那一堆尸鬼他们也瞧见了,从忌界楼里冲了出来,一波冲进楼中,一波追着决门追了出来,那又是些什么东西?

 

无论哪种,忘无归都并非表面上那样对他掏心掏肺了,必定是瞒着他些什么。研究出那种东西,必定也不是什么神教了。

 

但被他荼毒的可不是泓教一脉,他有眼线能发现不对劲,但其他大小势力可不一样了。

 

再者说,季为客此人经历大变,脾性喜怒无常,沈问澜又生死不明。现在十成功力都回来了,万一谁说了什么不顺心,泓教恐怕下一秒就成了战场。

 

“忘无归真他妈怪物。”元教主骂道,“几句话就能把一堆人都挑拨起来,真他娘烦。”

 

元教主这声骂还没落下来,突然门外闯进来一弟子,连滚带爬的跑进来,连句“报”都来不及喊,上气不接下气的跑进来,道:“教主!失控了!!门外势力……门外势力集火决门了!”

 

……

 

苏槐看见沈问澜的时候,手一抖,差点没把一锅汤药给掀了。

 

又看见他手上的血,不禁一阵头疼。

 

“你早点醒,就能看见他了。”苏槐一边给他包上一边道,“他昨天晚上回来眼睛都没闭,就守着你,估计别人一看他那红眼都能吓掉半条命。”

 

沈问澜一提季为客就脑袋疼,他怎么可能不知道这个发展。庄为辽一个大老爷们让他这么一吓都哭得说得上梨花带雨,小祖宗看见他不得上来就赏一顿揍?

 

“希望他不要揍我。”沈问澜抹一把冷汗,道,“我现在是真的打不过。”

 

“全废了?”

 

沈问澜点点头。

 

“行吧。”苏槐皱皱眉,道,“那你打算怎么办?”

 

“什么怎么办。”沈问澜莫名其妙的看看他,道,“不是这事就完了吗?”

 

苏槐:“……”

 

沈问澜:“…………”

 

苏槐看着沈掌门这张“我牺牲了这么多难道还没完吗”的天真表情,十分于心不忍,到底还是说了:“沈掌门……江湖上都炸开了,要您给个说法呢。
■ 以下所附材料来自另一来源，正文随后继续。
-- ==== Sys2Proof/Machine/PeerCommands.lean ====
section
/-! DEFINITION. The meanings of the age thresholds of the Peer Table and the Allowance Store and of the share expiry
(R22, R23, R32, R36). -/

namespace Sys2Proof.Machine

/-- PEER_AGING (R22). -/
def execPeerAging (n : Node) (s : State) : Host.Outcome State Fault Refusal :=
  .next <|
    if s.node.state.receives then
      (s.mapPeers fun t => t.set n ((t[n]).mapEntry PeerEntry.toAging)).finish s
    else s

/-- PEER_STALE (R22): the held take is created. -/
def execPeerStale (n : Node) (s : State) : Host.Outcome State Fault Refusal :=
  .next <|
    if s.node.state.receives then
      (s.mapPeers fun t => t.set n ((t[n]).mapEntry PeerEntry.toStale)).finish s
    else s

/-- PEER_HOLD_LIMIT (R23): the slot becomes Empty. -/
def execPeerHoldLimit (n : Node) (s : State) : Host.Outcome State Fault Refusal :=
  .next <|
    if s.node.state.receives then (s.mapPeers fun t => t.set n ((t[n]).toForgotten)).finish s else s

/-- ALLOWANCE_TIMEOUT (R32): the store becomes Lost and AllowanceLost becomes active. -/
def execAllowanceTimeout (s : State) : Host.Outcome State Fault Refusal :=
  .next <|
    if s.allowance.age.isRunning then
      ((s.mapAllowance AllowanceStore.timeout).raise .allowanceLost).finish s
    else s

/-- SHARE_EXPIRY (R36, R50): one computation, the take register's act on it, and a replan if the applied take fell (R64). -/
def execShareExpiry (s : State) : Host.Outcome State Fault Refusal :=
  .next <|
    if s.node.state = .running ∧ s.share.timer.isRunning then
      (s.changeTake (ShareUnit.expiry s.params s.line.isolated s.line.lineOn (grantOf s))).finish s
    else s

end Sys2Proof.Machine
end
”

 

沈问澜:“………………”

 

苏槐艰难的接着道:“而且……忘无归死了,他那盟友能不让你偿命吗?”

 

沈问澜:“…………………………”

 

“这个关头你废了,那么多人可盯着你呢……”

 

沈问澜太阳穴直突突,头疼的要命。他抹了一把脸,艰难道:“算了,你先把我之前给你的信还我,那信不能给他瞧见。”

 

一提信,苏槐立刻僵成一尊雕像。

 

沈问澜见他表情僵硬,心下一咯噔,忙道:“我信呢??”

 

苏槐咽了口唾沫,颤声道:“我,给、给他、他他他……了……”

 

沈问澜:“……”

 

“你昨天晚上让她得手了……我以为不得昏迷个把月的……就把信……”

 

苏槐说得小心翼翼,但话中重量依旧不减,字字诛心句句断肠,化成利刃把沈问澜贯了个对穿。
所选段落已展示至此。